• _WHAT YOU WILL DO_:
State how many lines in the records below contain the string "Crossbar", and give nothing besides that number.

### EXTRACTED RECORDS

-- ==== Sys2Proof/Machine/Crossbar.lean ====
section
/-! DEFINITION. Crossbar arrays (R250 to R261, R328, R338): the words XBLD, XBMV, XBCAL, XBST and ACCEPT, and the steps of an array. -/

namespace Sys2Proof.Machine

/-! Arrays -/

/-- R70: number of an array in its home. -/
def arrayNo (x : BitVec 4) (y : BitVec 5) : Nat := 32 * x.toNat + y.toNat
/-- R70, R374: an array that is fused off answers no coordinate. -/
def arrayFused (s : State) (x : BitVec 4) (y : BitVec 5) : Option FaultRec :=
  if (s.fuseOf s.f.home).arrays.getLsbD (arrayNo x y) then none else some (faultOf 0x01#8 (BitVec.ofNat 64 (arrayNo x y)))
/-- Number of an array of the home at issue. -/
def State.xarKey (s : State) (x : BitVec 4) (y : BitVec 5) : Nat := 512 * s.f.home + arrayNo x y

def XbState.code (x : XbState) : BitVec 3 :=
  match x with
  | .empty => 0x0#3
  | .loading => 0x1#3
  | .ready => 0x2#3
  | .calibrating => 0x3#3
  | .invalid => 0x4#3
/-- R252: the status word. -/
def Xar.status (x : Xar) : DWord :=
  x.lgen ++ x.cgen ++ x.state.code ++ x.reason ++ x.bad ++ 0x0#2 ++ x.lastb ++ x.drift
/-- Whether a command loads or calibrates. -/
def XbCmd.sets (c : XbCmd) : Bool :=
  match c with
  | .product .. => false
  | _ => true
/-- R253: whether a load or calibration is in progress or waiting. -/
def Xar.busy (x : Xar) : Bool := x.queue.any XbCmd.sets

/-- The index of a free value, and the state after its use (log 7). -/
def State.draw (s : State) : Nat × State := (s.free, { s with free := s.free + 1 })

/-! The words -/

/-- R251: byte offset of the first field of a load record's header that is out of range. -/
def xblBad (h : BitVec 512) : Option Nat :=
  if fld h 0 16 = 0 ∨ 256 < fld h 0 16 then some 0
  else if fld h 16 16 = 0 ∨ 128 < fld h 16 16 then some 2
  else if ¬ (fld h 32 8 = 0 ∨ fld h 32 8 = 1 ∨ fld h 32 8 = 2 ∨ fld h 32 8 = 9 ∨ fld h 32 8 = 10) then some 4
  else if (h.extractLsb' 40 8).toInt < -64 ∨ 63 < (h.extractLsb' 40 8).toInt then some 5
  else if fld h 48 464 ≠ 0 then some 6
  else none
/-- What a word has asked of other devices ends with it. -/
def Act.unasked (a : Act) (n : Nat) : Act :=
  match a with
  | .done s => .done (s.unask n)
  | x => x
/-- R212, R255, R268: bytes `off` to `off + n - 1` of the record at a generic scratchpad address, which the fragment's team may hold on another device;
a byte in error is reported by its offset. -/
def recordBytes (s : State) (sa : DWord) (off n : Nat) (k : List Byte → Act) : Act :=
  let found := fun (bs : List Byte) (bad : List Nat) => match bad.head? with
    | some i => Act.fault (faultOf 0x19#8 0 (BitVec.ofNat 64 (off + i)))
    | none => k bs
  if s.keeps s.g then
    match s.scrBytes s.g.team s.g.rights.asid sa (off + n) false with
    | .error e => .fault e
    | .ok key => s.afterStores key (off + n) <| found (s.bytesIn .scratch (key + off) n) ((List.range n).filter fun i => s.errIn .scratch (key + off + i) 1)
  else if 2 ^ 19 ≤ sa.toNat then .fault (faultAt 0x11#8 0 [⟨0, sa, off + n⟩])
  else
    let es := (List.range ((n + 7) / 8)).map fun i => Elem.mk (off / 8 + i) .scratch 0 8 0 (sa + BitVec.ofNat 64 (off + 8 * i)) none 0
    (s.recordAway sa es).act fun xs _ =>
      (found ((xs.flatMap fun x => leBytes 8 x.1.toNat).take n) ((List.range n).filter fun i => ((xs[i / 8]?).map (·.2)).getD false)).unasked s.cur
/-- R255, R268: the header of a record, after the checks that all records have. -/
def recordHeader (s : State) (a : RegNum) (k : BitVec 512 → Act) : Act :=
  s.clean [.s a]
    (if (s.sv a).toNat % 64 ≠ 0 then .fault (faultAt 0x13#8 0 [⟨0, s.sv a, 64⟩])
     else recordBytes s (s.sv a) 0 64 fun bs => k (BitVec.ofNat 512 (leNat bs)))
/-- R255, R268: the data of a record, `n` bytes from offset 64. -/
def recordData (s : State) (a : RegNum) (n : Nat) (k : List Byte → Act) : Act := recordBytes s (s.sv a) 64 n k

/-- R255: XBLD. -/
def execXbld (d a : RegNum) (x : BitVec 4) (y : BitVec 5) (s : State) : Host.Outcome State Fault Refusal :=
  let q := s.xarKey x y
  let X := s.xar q
  finish s (orFault (arrayFused s x y) (recordHeader s a fun h =>
    match xblBad h with
    | some o => .fault (faultOf 0x01#8 (BitVec.ofNat 64 (256 + o)))
    | none =>
      if X.busy then .hold s
      else recordData s a (fld h 0 16 * fld h 16 16) fun bs =>
        let c := XbCmd.load (fld h 0 16) (fld h 16 16) (h.extractLsb' 40 8).toInt (h.extractLsb' 32 4) bs
        .done ((s.setXar q { X with lgen := X.lgen + 1, state := .loading, reason := 0, lastb := 0xFF#8, queue := X.queue ++ [c] }).wrS d ((X.lgen + 1).setWidth 64) false)))
/-- R257: XB_CAL. -/
def xbCal (x : BitVec 4) (y : BitVec 5) (X : Xar) : FaultRec :=
  faultOf 0x40#8 (BitVec.ofNat 64 (arrayNo x y + 2 ^ 16 * X.state.code.toNat + 2 ^ 19 * X.reason.toNat))
/-- R256: XBMV, up to its acceptance. At most 4 products wait behind the one being formed. -/
def execXbmv (d a : RegNum) (x : BitVec 4) (y : BitVec 5) (s : State) : Host.Outcome State Fault Refusal :=
  let q := s.xarKey x y
  let X := s.xar q
  let act := s.active
  finish s (orFault (arrayFused s x y)
    (if d.toNat = 63 then .fault (faultOf 0x01#8)
     else if act = 0x0#96 then .done s
     else s.clean [.v a (act &&& 0xFFFFFFFFFFFFFFFF#96)]
      (if X.busy ∨ 5 ≤ X.queue.length then .hold s
       else if X.state ≠ .ready then .fault (xbCal x y X)
       else s.withOvt fun s =>
        let id := s.newId.1
        let s := s.newId.2
        let e := s.src.vEnt d
        let hi := act &&& 0xFFFFFFFF#96
        let out := fun (n : Nat) (m : Mask) => Out.mk (.array id) (.v n) m m (lanesOf fun _ => 0) 0 true 0x0#96
        let s := (s.addOut s.cur (out e act)).addOut s.cur (out (e + 1) hi)
        .done (s.setXar q { X with queue := X.queue ++ [.product s.cur id (s.vreg a).lanes act s.g.ovt] }))))
/-- R258: XBCAL. -/
def execXbcal (d : RegNum) (x : BitVec 4) (y : BitVec 5) (s : State) : Host.Outcome State Fault Refusal :=
  let q := s.xarKey x y
  let X := s.xar q
  finish s (orFault (arrayFused s x y)
    (if X.state = .empty then .done ((s.wrS d 0 false).setE true)
     else if X.busy then .hold s
     else .done (((s.setXar q { X with queue := X.queue ++ [.calibrate] }).wrS d ((X.cgen + 1).setWidth 64) false).setE false)))
/-- R258: XBST. -/
def execXbst (d : RegNum) (x : BitVec 4) (y : BitVec 5) (s : State) : Host.Outcome State Fault Refusal :=
  finish s (orFault (arrayFused s x y) (.done (s.wrS d (s.xar (s.xarKey x y)).status false)))
/-- R260: ACCEPT: the value becomes exact, and the record of the array's bound is taken. -/
def execAccept (d a : RegNum) (x : BitVec 4) (y : BitVec 5) (s : State) : Host.Outcome State Fault Refusal :=
  let b := (s.xar (s.xarKey x y)).lastb
  finish s (orFault (arrayFused s x y) (s.clean [.v a s.active]
    (.done ((s.wrLanes d s.active (fun l => s.vl a l) false).setFlags fun c =>
      setFlag ((c &&& 0x00FF#16) ||| (b.setWidth 16 <<< 8)) 4 (b == 0xFF#8)))))

/-! The steps of an array -/

/-- R257: a reading of the reference columns; at the threshold a ready array becomes invalid. -/
def State.readDrift (s : State) (q : Nat) : State :=
  let n := s.draw.1
  let s := s.draw.2
  let X := s.xar q
  let v := Config.drift n
  if X.state = .ready then
    s.setXar q (if 128 ≤ v.toNat then { X with drift := v, state := .invalid, reason := 0x1#3 } else { X with drift := v })
  else s
/-- R257: XB_DRIFT_READING. -/
def execXbDriftReading (home array : Nat) (s : State) : Host.Outcome State Fault Refusal :=
  .next (if (s.xar (512 * home + array)).state = .ready then s.readDrift (512 * home + array) else s)

/-- R250: an array's cells as loaded. -/
def cellsOf (cols : Nat) (bs : List Byte) : KMap Byte :=
  (bs.mapIdx fun i b => (256 * (i % cols) + i / cols, b)).foldl (fun m c => m.put 0x00#8 c.1 c.2) []
/-- R255, R338: XB_LOAD_PROGRAM: cells that fail verify make the array invalid; otherwise its calibration follows. -/
def execXbLoadProgram (home array : Nat) (s : State) : Host.Outcome State Fault Refusal :=
  let q := 512 * home + array
  .next (match (s.xar q).queue with
    | .load rows cols oexp ofmt w :: rest =>
      let bad := Config.badCells s.draw.1
      let s := s.draw.2
      let X := s.xar q
      let X1 := { X with
        rows := rows, cols := cols, w := cellsOf cols w, oexp := oexp, ofmt := ofmt, bad := bad, reason := 0, lastb := 0xFF#8
        writes := if X.writes = 0xFFFFFFFF#32 then X.writes else X.writes + 1 }
      s.setXar q (if bad = 0x00#8 then { X1 with state := .calibrating, unusable := false, queue := .calibrate :: rest }
        else { X1 with state := .invalid, reason := 0x2#3, cgen := X1.cgen + 1, queue := rest })
    | _ => s)
/-- R252, R257, R328: XB_CALIBRATE: a calibration starts, and then ends ready or invalid; once one has failed, each does until a load passes its
verify. -/
def execXbCalibrate (home array : Nat) (s : State) : Host.Outcome State Fault Refusal :=
  let q := 512 * home + array
  let X := s.xar q
  .next (match X.queue with
    | .calibrate :: rest =>
      if X.state ≠ .calibrating then s.setXar q { X with state := .calibrating, reason := 0 }
      else
        let n := s.draw.1
        let s := s.draw.2
        let fails := X.unusable || Config.calFails n
        let X1 := { X with
          queue := rest, lastb := 0xFF#8, unusable := fails, cgen := X.cgen + 1, calGen := X.cgen + 1, calRef := Config.calRef n
          cal := (List.range 128).foldl (fun m j => m.put 0 j (Config.calColumn n j)) [] }
        s.setXar q (if fails then { X1 with state := .invalid, reason := 0x3#3 } else { X1 with state := .ready, reason := 0x0#3 })
    | _ => s)

/-- R250: weight (i, j), and input i of XBMV (R256). -/
def Xar.weight (X : Xar) (i j : Nat) : Int := (X.w.get 0x00#8 (256 * j + i)).toInt
def xbInput (X : Xar) (va : Lanes) (act : Mask) (i : Nat) : Int :=
  if act.getLsbD (i / 4) ∧ i < X.rows then ((lane va (i / 4)).extractLsb' (8 * (i % 4)) 8).toInt else 0
/-- R250: the exact sum of a column, without the factor 2^OEXP, and the sum of the magnitudes of its weights times the greatest input. -/
def Xar.exact (X : Xar) (x : Nat → Int) (j : Nat) : Int := ((List.range X.rows).map fun i => X.weight i j * x i).foldl (· + ·) 0
def Xar.reach (X : Xar) (x : Nat → Int) (j : Nat) : Nat :=
  ((List.range X.rows).map fun i => (X.weight i j).natAbs).foldl (· + ·) 0 * ((List.range X.rows).map fun i => (x i).natAbs).foldl max 0
/-- R256: a column's value: within the bound of R250 of the exact one, by the free value of the product. -/
def Xar.analog (X : Xar) (x : Nat → Int) (n j : Nat) : FVal :=
  let e := Config.noise n j
  let r : Int := (X.reach x j : Int) * 2 ^ e.2
  let v : Int := X.exact x j * 2 ^ (8 + e.2) + clamp (-r) r e.1
  .fin (decide (v < 0)) v.natAbs (X.oexp - 8 - e.2)
/-- R256, R31: what a column delivers. -/
def Xar.output (X : Xar) (ovt : BitVec 16) (v : FVal) : Word :=
  match intOf X.ofmt.toNat with
  | some (w, sg) => BitVec.ofInt 32 (toInt .rne sg w v)
  | none => BitVec.ofNat 32 (ovtOut ovt X.ofmt.toNat v)
/-- R261: the bound exponent of m · 2^e. -/
def bexp (m : Nat) (e : Int) : BitVec 8 :=
  if m = 0 then 0 else BitVec.ofInt 8 (min 254 (max 1 (128 + e + (if m = 1 then 0 else Nat.log2 (m - 1) + 1 : Nat))))
/-- R256, R375: XB_PRODUCT: the values of the product's registers are ready to be written. -/
def execXbProduct (home array : Nat) (s : State) : Host.Outcome State Fault Refusal :=
  let q := 512 * home + array
  let X := s.xar q
  let h := s.home home
  .next (match X.queue with
    | .product frag id va act ovt :: rest =>
      if h.credProd = 0 then s
      else
        let n := s.draw.1
        let s := (s.draw.2.setHome home { h with credProd := h.credProd - 1 }).setXar q { X with
          queue := rest, lastb := bexp (((List.range 128).map (X.reach (xbInput X va act))).foldl max 0) (X.oexp - 8) }
        let out := fun j => X.output ovt (X.analog (xbInput X va act) n j)
        let f := s.frag frag
        let first := f.outs.findIdx? fun o => o.kind == .array id
        let outs := f.outs.mapIdx fun i o => if o.kind = .array id then
            { o with kind := .unit, vals := lanesOf fun l => if some i = first then out l else out (96 + l) } else o
        (s.setFrag frag { f with outs := outs }).readDrift q
    | _ => s)

end Sys2Proof.Machine
end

######

• _RESULT FOR THIS EXERCISE_:
2